Did we overpay for the genome map?
TEXT OF STORY
MARK AUSTIN THOMAS: Who are we? It’s one of life’s big questions. This summer we may have begun to find the answer with the completion of a map of man’s genetic make up. The publicly-funded Human Genome Project has been hailed as a major scientific achievement, but there’s been a lot of debate on whether it could have been done faster and cheaper if the private sector had done it alone. Janet Babin explores that issue from the Innovations Desk at North Carolina Public Radio.
JANET BABIN: The Human Genome Project began in 1990. The goal was to identify all the genes and DNA sequences that make up the Book of Life.
Along the road to discovery the publicly funded effort competed, then worked together with a private company, Celera, run by Craig Venter, a sort of Bill Gates of biotechnology. Many lauded the collaboration, saying it would speed up the research results.
In 2000, Dr. Francis Collins with the National Human Genome Research Institute joined Venter and President Clinton at the White House for the big announcement:
[ PRESIDENT CLINTON:“We are here to celebrate the completion of the first survey of the human genome. Without a doubt, this is the most important, most wondrous map ever produced by humankind.” ]
But the result was just a rough draft. Not until this summer were all 23 chromosome pairs sequenced.

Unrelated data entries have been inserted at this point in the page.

theorem getLsbD_seven_ofNat (n : Nat) : (BitVec.ofNat 16 n).getLsbD 7 = (n / 128 % 2 == 1) := by
  rw [BitVec.getLsbD_ofNat, Nat.testBit_eq_decide_div_mod_eq]
  rfl

/-! The instructions. -/

theorem execMul_eq (s : State) :
    let p := s.cpu.a.toNat * s.cpu.b.toNat
    execMul s = .next (s.withCpu { s.cpu with
      a := BitVec.ofNat 8 (p / 256)
      b := BitVec.ofNat 8 (p % 256)
      ccr := { s.cpu.ccr with c := p / 128 % 2 == 1 } }) := by
  intro p
  rw [← hi_ofNat, ← lo_ofNat, ← getLsbD_seven_ofNat]
  rfl

/-- A division whose quotient fits IX, in the numbers. -/
theorem quotient_eq {n d : Nat} (hq : n / d < 65536) (s : State) :
    quotient n d s = s.withCpu { s.cpu with
      a := BitVec.ofNat 8 (n % d / 256)
      b := BitVec.ofNat 8 (n % d % 256)
      ix := BitVec.ofNat 16 (n / d)
      ccr := { s.cpu.ccr with z := n / d == 0, v := false, c := false } } := by
  rw [← hi_ofNat, ← lo_ofNat, ← decide_ofNat_eq_zero hq]
  rfl

/-- The quotient of a word fits IX (R282). -/
theorem idiv_quotient_lt (d : Word) (x : Nat) : d.toNat / x < 65536 :=
  Nat.lt_of_le_of_lt (Nat.div_le_self _ _) d.isLt

/-- A fraction of less than 1 fits IX (R281). -/
theorem fdiv_quotient_lt {d x : Nat} (h : d < x) : d * 65536 / x < 65536 :=
  (Nat.div_lt_iff_lt_mul (by omega)).mpr (by omega)

theorem execIdiv_of_ne {s : State} (h : s.cpu.ix ≠ 0) : execIdiv s = .next (quotient s.d.toNat s.cpu.ix.toNat s) :=
  congrArg Host.Outcome.next (if_neg h)

theorem execFdiv_of_lt {s : State} (h : s.d.toNat < s.cpu.ix.toNat) :
    execFdiv s = .next (quotient (s.d.toNat * 65536) s.cpu.ix.toNat s) := by
  have hx : s.cpu.ix ≠ 0 := fun hzero => Nat.not_lt_zero _ (hzero ▸ h)
  rw [execFdiv, if_neg hx, if_neg (Nat.not_le.mpr h)]

theorem execFdiv_of_le {s : State} (hx : s.cpu.ix ≠ 0) (h : s.cpu.ix.toNat ≤ s.d.toNat) :
    execFdiv s = .next (noQuotient true false s) := by
  rw [execFdiv, if_neg hx, if_pos h]

/-- Settles O37: the product and the quotients in numbers, and no quotient where IX is 0 or the fraction is not below 1. -/
theorem multiplyAndDivide : Obligations.MultiplyAndDivide := by
  unfold Obligations.MultiplyAndDivide
  intro s d p done none
  refine ⟨execMul_eq s, fun hx => ?idiv, fun hx => ?idivByZero, fun hlt => ?fdiv, fun hx hle => ?overflow,
    fun hx => ?fdivByZero⟩
  case idiv => exact (execIdiv_of_ne hx).trans (congrArg _ (quotient_eq (idiv_quotient_lt d _) s))
  case fdiv => exact (execFdiv_of_lt hlt).trans (congrArg _ (quotient_eq (fdiv_quotient_lt hlt) s))
  case overflow => exact ⟨_, _, execFdiv_of_le hx hle⟩
  case idivByZero | fdivByZero => exact ⟨_, _, congrArg Host.Outcome.next (if_pos hx)⟩

end Sys2Proof.Machine
end

section
/-! PROOFS. Decimal adjustment (41_arithmetic.md, R274): after the sum of two packed-BCD bytes, A is `16 * h + l` modulo 256,
`h` and `l` the sums of the digits, and the correction carries each digit above 9 over. -/

namespace Sys2Proof.Machine

/-- What is added to A for the digit sums `h` and `l`: 6 to each digit that carries over. -/
def decimalCorrection (h l : Nat) : Byte :=
  BitVec.ofNat 8 ((if 10 ≤ l then 0x06 else 0x00) + if 100 ≤ 10 * h + l then 0x60 else 0x00)

/-- The table of R274 holds the correction of every pair of digit sums of two BCD bytes and a carry. -/
theorem daaCorrection_digitSums : ∀ h < 19, ∀ l < 20,
    daaCorrection (decide (255 < 16 * h + l)) (decide (15 < l)) ((16 * h + l) % 256 / 16) ((16 * h + l) % 256 % 16) =
      some (decimalCorrection h l, decide (100 ≤ 10 * h + l)) := by
  decide

/-- The corrected byte holds the last two decimal digits of the sum. -/
theorem add_decimalCorrection_toNat {h l : Nat} (hh : h < 19) (hl : l < 20) :
    (BitVec.ofNat 8 (16 * h + l) + decimalCorrection h l).toNat = (h + l / 10) % 10 * 16 + l % 10 := by
  rw [decimalCorrection, BitVec.toNat_add, BitVec.toNat_ofNat, BitVec.toNat_ofNat, ← Nat.add_mod]
  split <;> split <;> omega

theorem isBcd_iff (b : Byte) : isBcd b = true ↔ b.toNat / 16 ≤ 9 ∧ b.toNat % 16 ≤ 9 := by
  simp only [isBcd, Bool.and_eq_true, decide_eq_true_eq]

theorem isBcd_of_digits {b : Byte} {tens ones : Nat} (h : b.toNat = tens % 10 * 16 + ones % 10) : isBcd b = true := by
  rw [isBcd_iff, h]
  omega

theorem bcdValue_of_digits {b : Byte} {tens ones : Nat} (h : b.toNat = tens % 10 * 16 + ones % 10) :
    bcdValue b = tens % 10 * 10 + ones % 10 := by
  rw [bcdValue, h]
  omega

/-! The instruction. -/

/-- DAA in a row of its table: A is corrected, V is a free value. -/
theorem execDaa_of_correction {s : State} {add : Byte} {carry : Bool}
    (h : daaCorrection s.cpu.ccr.c s.cpu.ccr.h (s.cpu.a.toNat / 16) (s.cpu.a.toNat % 16) = some (add, carry)) :
    let r := s.cpu.a + add
    execDaa s = .next ((s.withCpu { s.cpu with
      a := r
      ccr := { s.cpu.ccr with n := bit r 7, z := r == 0, v := Config.freeBit s.draws, c := carry } }).drawn 1) := by
  rw [execDaa]
  simp only [h]
  rfl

Dr. Simon Gregory, now at Duke, led the project in Britain. He says this time the human genome project is . . .
SIMON GREGORY:“Definitely done. I can assure you that Chromosome 1 is the largest and the last.”
Now some argue that the genome would have been completed faster if left to the private sector.
Some biotech firms avoided genome research because the public project made the data freely available on the Internet, so companies couldn’t profit from patents.
Juan Enriquez founded biotech company Synthetic Genomics with Venter. He says the public project hampered business’s attempts to innovate:
JUAN ENRIQUEZ: “Self-perpetuating government bureaucracies start out with the best of intentions, and then get taken over by people who have ever-larger egos. And those ever-larger egos make it very hard for the private sector to participate in this.”
Critics point out the genome has yet to produce the kinds of miracle drugs anticipated by the research, cures for things like Multiple Sclerosis and Lou Gehrig’s Disease.
But Genome Institute director Francis Collins says the benefits of this kind of extensive research can take awhile to surface:
FRANCIS COLLINS:“An exciting new development is always anticipated to have more immediate consequences than it does, but you always underestimate its long-term consequences.”
In fact, Duke professor Greg Wray says the genome never would have been mapped in such detail if left up to the private sector because it wouldn’t have been cost-efficient.
He says the public and private teams benefited from each other’s work.
GREG WRAY: “If we’d left the human genome sequencing to the private sector, it would have been cheaper. But we would have gotten a different product.”
And he says we might have missed out on some of the lasting social and economic benefits.
All told, the human genome project cost $2.7 billion, slightly under its original budget. According to the Institute, eight new drugs are on the market because of its research and many more are on the way.
In Durham, N.C., I’m Janet Babin for Marketplace.